Looking for a regex string that will let me find the rightmost (if any) group of digits embedded in a string. We only care about contiguous digits. We don't care about sign, commas, decimals, etc. Those, if found should simply be treated as non-digits just like a letter.

寻找一个正则表达式字符串,它将让我找到嵌入在字符串中的最右边(如果有)数字组。我们只关心连续的数字。我们不关心标志,逗号,小数等。如果找到这些,应该只是像字母一样对待非数字。

This is for replacement/incrementing purposes so we also need to grab everything before and after the detected number so we can reconstruct the string after incrementing the value so we need a tokenized regex.

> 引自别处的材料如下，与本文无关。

-- ==== Sys2Proof/Tests/Slice0.lean ====
section
/-! SUPPORT. Tests: an ill-formed term for each check of WellFormed, and for each statement a state and operands that meet
the hypotheses of each of its clauses. -/

set_option maxRecDepth 8000

namespace Sys2Proof.Machine

/-- A ring of 16 entries, its queue RUNNING. -/
def testRing : Queue :=
  { queueIdle with enable := true, state := 1, log2 := 4, winLimit := 0xFFFFFFFF, phase := true, bq := 8, fetch := 1, tail := 1 }

/-- The state with a descriptor alone in the buffer of queue 0. -/
def State.holding (s : State) (d : Desc) : State := s.setQueue 0 { testRing with buf := [⟨d, 90⟩] }

def State.withTag (s : State) (x : Pos) : State := s.setPos 0 1 x

def State.withRecord (s : State) (n : Nat) (r : Record) : State :=
  { s with ldr := { s.ldr with records := [(n, r)], index := [(r.tagId, n)] } }

/-- Counters: record 3 at 2 of 10, the device-global counter 0 at 5 of 9. -/
def State.counting (s : State) : State := { s with cnt := { s.cnt with cache := [(3, (2, 10))], gcache := [(0, (5, 9))] } }

end Sys2Proof.Machine

namespace Sys2Proof.Tests

set_option Elab.async false

open Sys2Proof Sys2Proof.Machine

/-! ## States -/

/-- A recipe of queue 0 in a class and queue 1 for events, and of port 0. -/
def recipe (cls : Nat) : Recipe :=
  { generation := 1, floor := 0, hashes := [], tamperMask := 0, requireGo := false, lostQuar := false, drainPlait := 100
    drainEngine := 100, balls := []
    ports := [{ port := 0, brisk := false, pullup := 0, maxPos := 32, retries := 1, spuLimitMs := 0, probeMs := 0
                sprinkleMs := 0 }]
    acc := [], ctr := []
    queues := [⟨0, cls, 8, 0⟩, ⟨1, 6, 8, 0⟩]
    chanA := true, chanB := false, rctA := 100, rctB := 100, aptA := 100, aptB := 100, reseedInt := 1024, supply := []
    glzOn := true, glzRates := 31, glzLed := 1, glzIdleS := 10, glzLockMs := 100, settings := [], cells := []
    guards := [] }

/-- Stage has run all of its steps. -/
def staged : Mod :=
  { Mod.start with
    done := [1, 2, 3, 4, 5, 6, 7, 8, 9, 10], begun := [1, 2, 3, 4, 5, 6, 7, 8, 9, 10], stageDone := true, stageStep := 10 }

/-- SERVICE, with an identity, an open Larder of 64 records with the pages of records and index cached, a RUNNING
queue 0 of a class, and port 0 populated and RUNNING. -/
def serving (cls : Nat) : State :=
  { State.reset with
    mode := .service, mod := staged, tick := 100
    life := { Life.start with state := 1, shown := true, completed := true }
    rcp := { Rcp.start with recipe := some (recipe cls), gen := 1 }
    links := { Links.start with perstN := true, linkUp := true, busMaster := true, trained := true }
    cnt := { Counters.start with ready := true }
    ldr := { Larder.start with
      isOpen := true, capacity := 64
      frames := [0, 1, 16384].map fun p => { page := p, ref := false, pins := [], dirty := false } }
    sch := { Scheduler.start with acc := [⟨1, 1, 3, false, 100, 10, 0⟩], ctr := [⟨1, true, 1000⟩] }
    que := [(0, testRing)]
    ports := [(0, { portOff with entry := (recipe cls).ports.head?, state := .running })] }

/-- A descriptor. -/
def desc (opcode : Nat) : Desc :=
  { opcode := opcode, flags := 0, rsvOk := true, target := 0, cmdTag := 7, deadline := 0, bufAddr := 0x1000, bufLen := 0
    param0 := 0, param1 := 0 }

/-- A VERIFIED tag at position 1 of port 0, with record 3. -/
def tag : Pos :=
  { posEmpty with verdict := 2, record := some 3, tagId := some 9, classId := 1
                  session := some { kbt := 1, ktb := 2, epoch := 1, mseq := 4, hist := 0, snap := 0 } }

/-- A record of class 1. -/
def bound : Record := { recordFree with state := 1, classId := 1, tagId := 9 }

def fetch (d : Desc) : Fetched := ⟨d, 90⟩

/-! ## Descriptors -/

def posDesc (opcode : Nat) : Desc := { desc opcode with target := 1 }

def atTag (cls : Nat) (d : Desc) : State := ((((serving cls).withTag tag).withRecord 3 bound).counting).holding d

def incDesc : Desc := { desc 0x11 with target := 262144 }

def limDesc : Desc := { desc 0x43 with target := 262144, param1 := 6 }

/-- An operation whose entry is being committed, the request and the entry. -/
def commitOp (opcode id : Nat) : Op :=
  { (serving 2).newOp 0 (fetch { desc opcode with target := 1 }) with phase := .commit, record := id, pastPoint := true }

def commitAsk (id typ cause value : Nat) : Commit :=
  { owner := .host 512, typ := typ, cause := cause, id := id, value := value, plusOne := false, base := 0, serial := 0
    accepted := false, tag := none }

def entry (id typ cause value : Nat) : Entry :=
  { typ := typ, cause := cause, seq := 1, id := id, value := value, serial := 0, mac := 0 }

def committing (opcode id typ cause value : Nat) : State :=
  let s := ((serving 2).withTag tag).counting
  { s with
    sch := { s.sch with ops := [commitOp opcode id] }
    cnt := { s.cnt with queue := [commitAsk id typ cause value], busy := some (entry id typ cause value) } }

def readDesc : Desc := { desc 0x44 with bufLen := 8, param1 := 0x300 }

def writeDesc : Desc := { desc 0x45 with bufLen := 4, target := 3, param0 := 0x80 }

def issuerDesc : Desc := { desc 0x47 with bufLen := 224 }

def ackDesc : Desc := { desc 0x42 with bufLen := 168 }

def ackDesc1 : Desc := { desc 0x42 with bufLen := 180 }

/-- QUARANTINE for a lost anchor. -/
def lost (d : Desc) : State :=
  let s := (serving 5).counting.holding d
  { s with mode := .quarantine, mod := { s.mod with quarCause := some .anchorLost } }

def idDesc : Desc := { desc 0x40 with bufLen := 160 }

def rndDesc : Desc := { desc 0x20 with bufLen := 4 }

/-- Proofer instance 2 READY with eight octets of output. -/
def rolling : State :=
  let s := (serving 3).holding rndDesc
  { s with prf := vecSet s.prf 2 { Prf.start with state := 1, buf := [1, 2, 3, 4, 5, 6, 7, 8] } }

/-! ## Queues, pages, rounds, engines -/

/-- Queue 0 DISABLED, with its rings laid out. -/
def disabled : State := (serving 1).setQueue 0 { queueIdle with log2 := 4, sqBase := 0x1000, cqBase := 0x2000 }

def reading : State := (serving 1).setQueue 0 { testRing with reading := 2 }

/-- Octets of a descriptor of an opcode. -/
def descOctets (opcode : Byte) : Bytes := opcode :: List.replicate 63 0

def evDesc : Desc := { desc 0x50 with bufLen := 128 }

def events : State := (serving 6).holding evDesc

def good : PageCheck := { badNode := none, ddrOk := true, flashOk := true, ddrCe := false, ddrUe := false, ueAddr := 0 }

def bad : PageCheck := { good with ddrOk := false, flashOk := false }

/-- A fetch of page 2 under way. -/
def fetching : State :=
  let s := serving 5
  { s with ldr := { s.ldr with faults := [2], versions := [(2, 1)], ddr := [(2, [])] } }

/-- Page 0 dirty for four others' sake. -/
def dirtied : State :=
  let s := serving 5
  { s with ldr := { s.ldr with dirty := [(0, 5)], flush := true } }

def round : Round :=
  { pages := [(0, 5)], records := [], index := [], issuers := [], versions := [], tree := [], gen := 0, needs := [] }

def rounding : State :=
  let s := serving 5
  { s with ldr := { s.ldr with running := some round } }

def lockedOut : State :=
  let s := (serving 5).withRecord 3 { bound with label := 5 }
  { s with ldr := { s.ldr with locked := [3], lockOld := [(3, bound)] } }

/-- An authentication at a stage, with ECC engine 128 and its private key. -/
def authWork (st : AuthStage) : Auth := { authNew .auth with stage := st, unit := some 128, priv := some 5 }

def authing (st : AuthStage) : State := (serving 1).withTag { tag with auth := some (authWork st) }

/-! ## Signatures -/

/-- The signature of a message under the key of zeros. -/
def sigOf (msg : Bytes) : Bytes := beBytes 64 (Config.ecdsaSign (Config.privateKey 0) msg).toNat

/-- A block and its signature. -/
def signed (head : Bytes) : Bytes := head ++ sigOf head

/-- X ‖ Y of the generator of P-256. -/
def pointG : Bytes :=
  beBytes 64 0x6B17D1F2E12C4247F8BCE6E563A440F277037D812DEB33A0F4A13945D898C2964FE342E2FE1A7F9B8EE7EB4A7C0F9E162BCE33576B315ECECBB6406837BF51F5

这是为了替换/递增目的,所以我们还需要获取检测到的数字之前和之后的所有内容,以便我们可以在递增值后重建字符串,因此我们需要一个标记化的正则表达式。

Here's examples of what we are looking for:

以下是我们正在寻找的例子:

  • "abc123def456ghi" should identify the'456'
  • “abc123def456ghi”应该识别'456'
  • "abc123def456ghi789jkl" should identify the'789'
  • “abc123def456ghi789jkl”应该识别'789'
  • "abc123def" should identify the'123'
  • “abc123def”应该标识'123'
  • "123ghi" should identify the'123'
  • “123ghi”应该识别'123'
  • "abc123,456ghi" should identify the'456'
  • “abc123,456ghi”应该识别'456'
  • "abc-654def" should identify the'654'
  • “abc-654def”应该标识'654'
  • "abcdef" shouldn't return any match
  • “abcdef”不应该返回任何匹配

As an example of what we want, it would be something like starting with the name 'Item 4-1a', extracting out the '1' with everything before being the prefix and everything after being the suffix. Then using that, we can generate the values 'Item 4-2a', 'Item 4-3a' and 'Item 4-4a' in a code loop.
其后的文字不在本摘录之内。